The arrival of more than one million refugees and migrants in Europe last year led Germany, Austria, Denmark, Norway and Sweden to suspend the Schengen agreement, which has abolished many of the EU's internal borders and thus enabled passport-free travel throughout the bloc.
However, the suspension of Schengen at some shared borders has reportedly led to higher economic costs related to barriers to trade and traffic delays at border crossing points.
In the report published on Thursday, which was commissioned by the European Parliament, the think-tank calculated the cost of re-establishing border controls in the Schengen area. It found that re-establishing border controls in Europe would cost around 2-3 billion euros ($2.1 – 3.3 billion) in annual operating costs.
This would also involve fixed one-off costs of up to 19 billion euros ($21 billion), depending on the timeframe for establishing border controls. The permanent establishment of border controls would result in a higher one-off cost, RAND reported.
On Thursday EU Interior Ministers met in Luxembourg to discuss the possibility of renewing border-free internal travel after the initial emergency measures are scheduled to end on November 15.
The Schengen agreement was initially signed by five European governments (Belgium, Germany, France, Luxembourg and the Netherlands) in the Luxembourgish town of Schengen in 1985, and came into force in 1995.
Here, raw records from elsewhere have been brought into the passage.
/-- With coprocessor 1 usable: MFC1 writes the sign-extended word of the FGR to rt and DMFC1 (MIPS III) the doubleword
of the FPR, when its format is known and no move to it just preceded; MTC1 puts the low word of rt into the FGR and
DMTC1 (MIPS III) rt into the FPR, which becomes uninterpreted. Otherwise they still run. Nothing else changes. -/
def Obligations.MovesBetweenCpuAndFpu : Prop :=
  ∀ (s : State) (rt n : Reg),
  let known := s.tagOf n ≠ .unknown ∧ s.hazards.moveFpr = []
  FpLeveled s 0 (exec (.mfc1 rt n) s)
    ((known → WritesGpr s (exec (.mfc1 rt n) s) rt ((regGet s.fgrLo n).signExtend 64)) ∧
     ∃ v, WritesGpr s (exec (.mfc1 rt n) s) rt v) ∧
  FpLeveled s 3 (exec (.dmfc1 rt n) s)
    ((known → s.badFpr [n] = false → WritesGpr s (exec (.dmfc1 rt n) s) rt (s.pairBits n)) ∧
     ∃ v, WritesGpr s (exec (.dmfc1 rt n) s) rt v) ∧
  FpLeveled s 0 (exec (.mtc1 rt n) s)
    (Completes s (exec (.mtc1 rt n) s) (s.wordParts n) fun t =>
      regGet t.fgrLo n = (s.getGpr rt).setWidth 32 ∧ t.tagOf n = .uninterpreted) ∧
  FpLeveled s 3 (exec (.dmtc1 rt n) s)
    (Completes s (exec (.dmtc1 rt n) s) (s.fprParts n) fun t =>
      (s.badFpr [n] = false → t.rawPair n = s.getGpr rt) ∧ t.tagOf n = .uninterpreted)

/-- With coprocessor 1 usable: CFC1 writes the FCSR (not right after a CTC1 below MIPS IV; in imprecise mode with any
cause field) or FCR0 to rt and still runs for a register that does not exist; CTC1 writes to the FCSR the bits of rt
that its level has, in imprecise mode each cause bit written also sets its flag, and when that sets cause E, or a cause
bit with its enable, raises Floating Point with the register written; CTC1 to register 0 changes at most FCR0; to a
register that does not exist it is refused by name. -/
def Obligations.ControlMovesReadAndWriteTheFcsr : Prop :=
  ∀ (s : State) (rt n : Reg),
  let w : Word := (s.getGpr rt).setWidth 32 &&& s.fcsrMask
  let v : Word := match s.env.fpMode with
    | .precise => w
    | .imprecise => w ||| ((w.extractLsb' 12 5).setWidth 32 <<< 2)
  let traps : Prop := v.getLsbD 17 = true ∨ (v.extractLsb' 12 5 &&& v.extractLsb' 7 5) ≠ 0
  FpLeveled s 0 (exec (.cfc1 rt n) s)
    ((n = 31 → s.hazards.ctc = false → s.env.fpMode = .precise →
      WritesGpr s (exec (.cfc1 rt n) s) rt (s.fcsr.signExtend 64)) ∧
     (n = 31 → s.hazards.ctc = false → s.env.fpMode = .imprecise →
      ∃ cause, WritesGpr s (exec (.cfc1 rt n) s) rt ((withCause s.fcsr cause).signExtend 64)) ∧
     (n = 0 → WritesGpr s (exec (.cfc1 rt n) s) rt (s.fcr0.setWidth 64)) ∧
     ∃ x, WritesGpr s (exec (.cfc1 rt n) s) rt x) ∧
  FpLeveled s 0 (exec (.ctc1 rt n) s)
    ((n = 31 → ¬ traps → Completes s (exec (.ctc1 rt n) s) [.fcsr] fun t => t.fcsr = v) ∧
     (n = 31 → traps → exec (.ctc1 rt n) s = .next (State.raise { s with fcsr := v } (.floatingPoint (causeOf v)))) ∧
     (n = 0 → Completes s (exec (.ctc1 rt n) s) [.fcr0] fun _ => True) ∧
     (n ≠ 0 → n ≠ 31 → exec (.ctc1 rt n) s = .refused .noSuchControlRegister))

/-- Each, in S and D, with its operands readable (SQRT from MIPS II; RECIP, RSQRT and the multiply-accumulates at MIPS
IV), delivers the result of its operation on the operand values, a denormalized one flushed where the implementation
does so, in the rounding mode of the FCSR (a NaN result first when an operand is a NaN). In precise mode it sets the
cause field and adds the flags, or with an enabled condition raises Floating Point and writes neither the destination
nor a flag; in imprecise mode it completes, its cause field without meaning, and an enabled condition makes a trap
pending. Nothing else changes but the format states it settles. A register that names no FPR leaves the destination
unknown; an operand with no value in the format leaves it unknown or takes a trap; an operation not implemented for its
operands, or a denormalized result left to software, raises Unimplemented Operation. Which trap an operand without a
value takes, in precise mode Floating Point at once, in imprecise mode Unimplemented Operation at once or a pending one,
is the model's choice (log entry 39; R523 and D31 leave open whether a trap is taken). Right after a move to a source
below MIPS IV the result is any value (R825); that the conditions are those of the operand values read, each read any
value, is the model's reading (log entry 37). Right after a CTC1 below MIPS IV the FCSR that the instruction sees is
any, and so are the cause field and the flags it leaves (R827); that its exception then names the conditions computed, E
for an unimplemented operation, is the model's choice (log entry 37), as it is that with a register that names no FPR
the format states of the other sources stay (log entry 38). -/
def Obligations.FloatingPointArithmeticDelivers : Prop :=
  ∀ (s : State) (fr ft fs fd : Reg),
  let z := flushOperand s.env
  let binary : FpFmt → Instr → (FpFmt → Word → Dword → Dword → Rounded) → Prop := fun fmt i g =>
    FpLeveled s 0 (exec i s) ((∀ a b, s.FpReady i fmt [fs, ft] [fd] [a, b] →
      FpResult s (exec i s) fmt [fs, ft] (.fpr fd fmt) false fun f =>
        nanFirst s.env fmt [z fmt f a, z fmt f b] (g fmt f (z fmt f a) (z fmt f b))) ∧
      FpAside s (exec i s) i fmt [fs, ft] (.fpr fd fmt))
  let unary : FpFmt → Nat → Instr → (FpFmt → Word → Dword → Rounded) → Prop := fun fmt n i g =>
    FpLeveled s n (exec i s) ((∀ a, s.FpReady i fmt [fs] [fd] [a] →
      FpResult s (exec i s) fmt [fs] (.fpr fd fmt) false fun f =>
        nanFirst s.env fmt [z fmt f a] (g fmt f (z fmt f a))) ∧
      FpAside s (exec i s) i fmt [fs] (.fpr fd fmt))
  let ternary : FpFmt → Instr → Bool → Bool → Prop := fun fmt i sub neg =>
    Cop1xLeveled s (exec i s) ((∀ a b c, s.FpReady i fmt [fs, ft, fr] [fd] [a, b, c] →
      FpResult s (exec i s) fmt [fs, ft, fr] (.fpr fd fmt) false fun f =>
        nanFirst s.env fmt [z fmt f a, z fmt f b, z fmt f c]
          (fpMulAcc s.env fmt f sub neg (z fmt f a) (z fmt f b) (z fmt f c))) ∧
      FpAside s (exec i s) i fmt [fs, ft, fr] (.fpr fd fmt))
  binary .S (.addS ft fs fd) fpAdd ∧
  binary .D (.addD ft fs fd) fpAdd ∧
  binary .S (.subS ft fs fd) fpSub ∧
  binary .D (.subD ft fs fd) fpSub ∧
  binary .S (.mulS ft fs fd) fpMul ∧
  binary .D (.mulD ft fs fd) fpMul ∧
  binary .S (.divS ft fs fd) fpDiv ∧
  binary .D (.divD ft fs fd) fpDiv ∧
  unary .S 2 (.sqrtS fs fd) fpSqrt ∧
  unary .D 2 (.sqrtD fs fd) fpSqrt ∧
  unary .S 0 (.absS fs fd) (fun f _ a => fpAbs f a) ∧
  unary .D 0 (.absD fs fd) (fun f _ a => fpAbs f a) ∧
  unary .S 0 (.negS fs fd) (fun f _ a => fpNeg f a) ∧
  unary .D 0 (.negD fs fd) (fun f _ a => fpNeg f a) ∧
  unary .S 4 (.recipS fs fd) fpRecip ∧
  unary .D 4 (.recipD fs fd) fpRecip ∧
  unary .S 4 (.rsqrtS fs fd) fpRsqrt ∧
  unary .D 4 (.rsqrtD fs fd) fpRsqrt ∧
  ternary .S (.maddS fr ft fs fd) false false ∧
  ternary .D (.maddD fr ft fs fd) false false ∧
  ternary .S (.msubS fr ft fs fd) true false ∧
  ternary .D (.msubD fr ft fs fd) true false ∧
  ternary .S (.nmaddS fr ft fs fd) false true ∧
  ternary .D (.nmaddD fr ft fs fd) false true ∧
  ternary .S (.nmsubS fr ft fs fd) true true ∧
  ternary .D (.nmsubD fr ft fs fd) true true

/-- A condition code other than 0 below MIPS IV raises Reserved Instruction. Otherwise, with the operands readable, each
C.cond.fmt sets FCC[cc] to (less and bit 2) or (equal and bit 1) or (unordered and bit 0) of its condition, where
unordered holds exactly when an operand is a NaN; the cause field and flags get Invalid Operation exactly when an
operand is a signaling NaN, or unordered holds and bit 3 is set; enabled, that raises Floating Point instead in precise
mode, and makes a trap pending in imprecise mode, where Invalid Operation sets no flag. Nothing else changes. An operand
with no value in the format leaves the condition code undefined or takes a trap. That a word with such a code raises
Reserved Instruction is the model's choice under D4 (the spec leaves it undefined, R188 and R169; log entries 34 and
49). Which trap an operand without a value takes, in precise mode Floating Point at once, in imprecise mode
Unimplemented Operation at once or a pending one, is the model's choice (log entry 39; R523 and D31 leave open whether a
trap is taken). Right after a move to a source below MIPS IV the result is any value (R825); that the conditions are
those of the operand values read, each read any value, is the model's reading (log entry 37). Right after a CTC1 below
MIPS IV the FCSR that the instruction sees is any, and so are the cause field and the flags it leaves (R827); that its
exception then names the conditions computed, E for an unimplemented operation, is the model's choice (log entry 37), as
it is that with a register that names no FPR the format states of the other sources stay (log entry 38). -/
def Obligations.ComparesSetTheConditionCode : Prop :=
  ∀ (s : State) (ft fs : Reg) (cc : BitVec 3),
  let badCode := s.env.archLevel < 4 ∧ cc ≠ 0
  let compares : FpFmt → Nat → Instr → Prop := fun fmt k i =>
    FpLeveled s 0 (exec i s) ((badCode → Raises s (exec i s) .reservedInstruction) ∧ (¬ badCode →
      FpAside s (exec i s) i fmt [fs, ft] (.cond cc) ∧
      ∀ x y, s.FpReady i fmt [fs, ft] [] [x, y] → FpResult s (exec i s) fmt [fs, ft] (.cond cc) true fun f =>
      let a := flushOperand s.env fmt f x
      let b := flushOperand s.env fmt f y
      let unordered := isNaN fmt a || isNaN fmt b
      let holds := (k.testBit 2 && !unordered && decide (orderKey fmt a < orderKey fmt b)) ||
        (k.testBit 1 && !unordered && decide (orderKey fmt a = orderKey fmt b)) || (k.testBit 0 && unordered)
      let invalidOp := isSNaN fmt a || isSNaN fmt b || (unordered && k.testBit 3)
      ⟨if invalidOp then condV else 0, (BitVec.ofBool holds).setWidth 64⟩))
  compares .S 0 (.cFS ft fs cc) ∧
  compares .D 0 (.cFD ft fs cc) ∧
  compares .S 1 (.cUnS ft fs cc) ∧
  compares .D 1 (.cUnD ft fs cc) ∧
  compares .S 2 (.cEqS ft fs cc) ∧
  compares .D 2 (.cEqD ft fs cc) ∧
  compares .S 3 (.cUeqS ft fs cc) ∧
  compares .D 3 (.cUeqD ft fs cc) ∧
  compares .S 4 (.cOltS ft fs cc) ∧
  compares .D 4 (.cOltD ft fs cc) ∧
  compares .S 5 (.cUltS ft fs cc) ∧
  compares .D 5 (.cUltD ft fs cc) ∧
  compares .S 6 (.cOleS ft fs cc) ∧
  compares .D 6 (.cOleD ft fs cc) ∧
  compares .S 7 (.cUleS ft fs cc) ∧
  compares .D 7 (.cUleD ft fs cc) ∧
  compares .S 8 (.cSfS ft fs cc) ∧
  compares .D 8 (.cSfD ft fs cc) ∧
  compares .S 9 (.cNgleS ft fs cc) ∧
  compares .D 9 (.cNgleD ft fs cc) ∧
  compares .S 10 (.cSeqS ft fs cc) ∧
  compares .D 10 (.cSeqD ft fs cc) ∧
  compares .S 11 (.cNglS ft fs cc) ∧
  compares .D 11 (.cNglD ft fs cc) ∧
  compares .S 12 (.cLtS ft fs cc) ∧
  compares .D 12 (.cLtD ft fs cc) ∧
  compares .S 13 (.cNgeS ft fs cc) ∧
  compares .D 13 (.cNgeD ft fs cc) ∧
  compares .S 14 (.cLeS ft fs cc) ∧
  compares .D 14 (.cLeD ft fs cc) ∧
  compares .S 15 (.cNgtS ft fs cc) ∧
  compares .D 15 (.cNgtD ft fs cc)

/-- For all finite single or double patterns, one is below the other in the order the compares use exactly when its
numeric value, as a rational, is below; in particular the two zeros are equal. Minus infinity is below every number and
below plus infinity, every number is below plus infinity, and two infinities of one sign are equal. -/
def Obligations.TheOrderKeyIsTheNumericOrder : Prop :=
  ∀ (fmt : FpFmt) (a b : Dword), fmt = .S ∨ fmt = .D →
  ((fpVal fmt a).finite = true → (fpVal fmt b).finite = true →
    (orderKey fmt a < orderKey fmt b ↔ (fpVal fmt a).toRat < (fpVal fmt b).toRat) ∧
    (orderKey fmt a = orderKey fmt b ↔ (fpVal fmt a).toRat = (fpVal fmt b).toRat)) ∧
  (fpVal fmt a = .inf true → (fpVal fmt b).finite = true ∨ fpVal fmt b = .inf false → orderKey fmt a < orderKey fmt b) ∧
  ((fpVal fmt a).finite = true → fpVal fmt b = .inf false → orderKey fmt a < orderKey fmt b) ∧
  ∀ neg, fpVal fmt a = .inf neg → fpVal fmt b = .inf neg → orderKey fmt a = orderKey fmt b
There are now 26 members of the Schengen zone, four non-EU members (Iceland, Norway, Switzerland and Liechtenstein) and 22 EU members. Six EU members are outside the Schengen area. They are the UK, Ireland, Romania, Bulgaria, Croatia, and Cyprus. While the first two have an opt-out on the Schengen agreement, the latter four are candidate countries and will be required to join the zone in the future.